Reputation: 1686
I have a question regarding PromQL and its query functions rate() and how to use it properly. In my application, I have a thread running, and I use Micrometer's Timer to monitor the thread's runtime. Using Timer gives you a counter with suffix _count and another counter with the sum of the seconds spent with suffix _sum. E.g. my_metric_sum and my_metric_count.
My raw data looks like this (scrape interval 30 s, range vector 5m):
Now according to the docs, https://prometheus.io/docs/prometheus/latest/querying/functions/#rate calculates the per-second average rate of increase of the time series in the range vector (which is 5m here).
Now my question is: why would I want that? The relative change of my execution runtime seems pretty useless to me. In fact, just using sum/count looks more useful as it gives me the avg absolute duration for each moment in time. At the same time, and this is what confused me, in the docs I find
To calculate the average request duration during the last 5 minutes from a histogram or summary called http_request_duration_seconds, use the following expression:
rate(http_request_duration_seconds_sum[5m]) / rate(http_request_duration_seconds_count[5m])
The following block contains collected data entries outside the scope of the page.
/-- A block move in one direction (R340, R341): opcode, destination bank, source bank; `A + 1` copies in one step. -/
def MovesBlock (mk : Byte → Byte → Instr) (op : Byte) (up : Bool) : Prop :=
  ∀ dst src s, s.cpu.Inv →
    encode (mk dst src) = [op, dst, src] ∧
    exec (mk dst src) s = .next
      { s with
        cpu :=
          { s.cpu with
            a := 0xFFFF
            x := BitVec.ofNat 16 (stepped up s.cpu.xw s.cpu.x (s.cpu.a.toNat + 1))
            y := BitVec.ofNat 16 (stepped up s.cpu.xw s.cpu.y (s.cpu.a.toNat + 1))
            db := dst }
        bus := copies (fun j => byteAddr src.toNat (stepped up s.cpu.xw s.cpu.x j))
          (fun j => byteAddr dst.toNat (stepped up s.cpu.xw s.cpu.y j)) (s.cpu.a.toNat + 1) s.bus } ∧
    OnlyCells ((List.range (s.cpu.a.toNat + 1)).map fun j => byteAddr dst.toNat (stepped up s.cpu.xw s.cpu.y j)) s.bus
      (copies (fun j => byteAddr src.toNat (stepped up s.cpu.xw s.cpu.x j))
        (fun j => byteAddr dst.toNat (stepped up s.cpu.xw s.cpu.y j)) (s.cpu.a.toNat + 1) s.bus)

/-- The mnemonics that may change a flag (R28). -/
def writersOf : Flag → List Mnem
  | .c => [.adc, .sbc, .cmp, .cpx, .cpy, .asl, .lsr, .rol, .ror, .clc, .sec, .xce, .rep, .sep, .plp, .rti]
  | .z =>
    [.lda, .ldx, .ldy, .pla, .plx, .ply, .plb, .pld, .tax, .tay, .txa, .tya, .txy, .tyx, .tsx, .tcd, .tdc, .tsc, .adc, .sbc,
      .and, .ora, .eor, .asl, .lsr, .rol, .ror, .cmp, .cpx, .cpy, .inc, .dec, .inx, .iny, .dex, .dey, .bit, .tsb, .trb, .xba,
      .rep, .sep, .plp, .rti]
  | .n =>
    [.lda, .ldx, .ldy, .pla, .plx, .ply, .plb, .pld, .tax, .tay, .txa, .tya, .txy, .tyx, .tsx, .tcd, .tdc, .tsc, .adc, .sbc,
      .and, .ora, .eor, .asl, .lsr, .rol, .ror, .cmp, .cpx, .cpy, .inc, .dec, .inx, .iny, .dex, .dey, .bit, .xba, .rep, .sep,
      .plp, .rti]
  | .v => [.adc, .sbc, .bit, .clv, .rep, .sep, .plp, .rti]
  | .d => [.cld, .sed, .rep, .sep, .plp, .rti, .brk, .cop]
  | .i => [.cli, .sei, .rep, .sep, .plp, .rti, .brk, .cop]
  | .x => [.rep, .sep, .plp, .rti, .xce]
  | .m => [.rep, .sep, .plp, .rti, .xce]

/-- R28 lists the flag for the instruction: by its mnemonic, but N and V not for BIT immediate. -/
def MayWriteFlag (f : Flag) (i : Instr) : Prop := mnem i ∈ writersOf f ∧ ((∃ v, i = .bitImm v) → f ≠ .n ∧ f ≠ .v)

/-- The mnemonics that store: to an operand, to the stack, or in a block move. -/
def storers : List Mnem :=
  [.sta, .stx, .sty, .stz, .inc, .dec, .asl, .lsr, .rol, .ror, .tsb, .trb, .pha, .php, .phx, .phy, .phb, .phd, .phk, .pea, .pei,
    .per, .jsr, .jsl, .brk, .cop, .mvn, .mvp]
Source: https://prometheus.io/docs/practices/histograms/
But as I understand the docs, it looks like this expression would calculate the per-second average rate of increase of the request duration, ie not how long a request takes on average, but instead how much the request duration has changed on average in the last 5 minutes.
Upvotes: 11
Views: 26427
Reputation: 18010
The rate(m[d])
function calculates the increase of a counter metric m
over the given lookbehind window d
in square brackets and then divides the increase by d
. The calculation is performed independently per each matching time series m
. For example, suppose there are http_requests_total
metrics with url
label:
http_requests_total{url="/foo"}
http_requests_total{url="/bar"}
If they have the following values at time t0
:
http_requests_total{url="/foo"} 123
http_requests_total{url="/bar"} 456
... and the following values at time t0 + 5 minutes
:
http_requests_total{url="/foo"} 345
http_requests_total{url="/bar"} 789
Then rate(http_requests_total[5m])
at time t0 + 5 minutes
is calculated in the following way:
t0
and t0 + 5 minutes
:increase(http_requests_total{url="/foo"}[5m]) = 345 - 123 = 222
increase(http_requests_total{url="/bar"}[5m]) = 789 - 456 = 333
5 minutes
expressed in seconds (5*60s = 300s
):rate(http_requests_total{url="/foo"}[5m]) = 222 / 300 = 0.74
rate(http_requests_total{url="/bar"}[5m]) = 333 / 300 = 1.11
So the end result of rate(http_requests_total[5m])
is a per-second average rps for the last 5 minutes, which is calculated individually per each time series with http_requests_total
name.
A few notes:
Both rate() and increase() properly handle e.g. counter resets
, when the counter is reset to zero.
Sometimes Prometheus can return unexpected results from rate()
and increase()
because of the chosen data model. See this issue. This issue is addressed in VictoriaMetrics - Prometheus-like monitoring system I work on - see this comment and this article.
Some PromQL-compatible query engines such as MetricsQL allow skipping the lookbehind window in square brackets when using rate()
function, so rate(http_requests_total)
is a valid MetricsQL query. In this case it automatically adds [$__interval]
lookbehind window before query execution. See these docs for more details.
Upvotes: 20
Reputation: 4680
First of all - use the tool that matches your use case.
Second - whatever you choose, validate the data. And better do it now than during an outage or with an angry customer/user.
Third - _count
and _bucket
are features of histograms and summaries. The sampling frequency doesn't really matter here, as long as it's smaller than the [5m]
grouping of the rate()
function.
The rate simply gives you data points of "how many occurrences happened during these five minutes ([5m]
).
General note - the rate()
concept in Prometheus is causing a lot of confusion. It's debated between too many people. They should have probably called it something else.
Upvotes: 1
Reputation: 309
While I am not familiar with Micrometer Timer, the metric you're describing is of type Summary. It is counting the "events" in _count
and summing the events magnitude, like duration, elapsed time and similar, in _sum
.
If you now perform rate(metric_count[5m])
, you'll get the 5m average per second rate of your events. And if you want to know the average duration of these events within 5m window, you do
rate(metric_sum[5m]) / rate(metric_count[5m])
. If you try dividing metric_sum/metric_count
, you'll get all time (since counter reset) average instead of 5m average at some point in time.
In a way, it looks a bit funny to use rate()
for this. Using increase()
seems more intuitive to me, but mathematically it's exactly the same as rate()
is just an increase()/range
and so these ranges cancel each other out in rate(metric_sum[5m]) / rate(metric_count[5m])
.
Upvotes: 2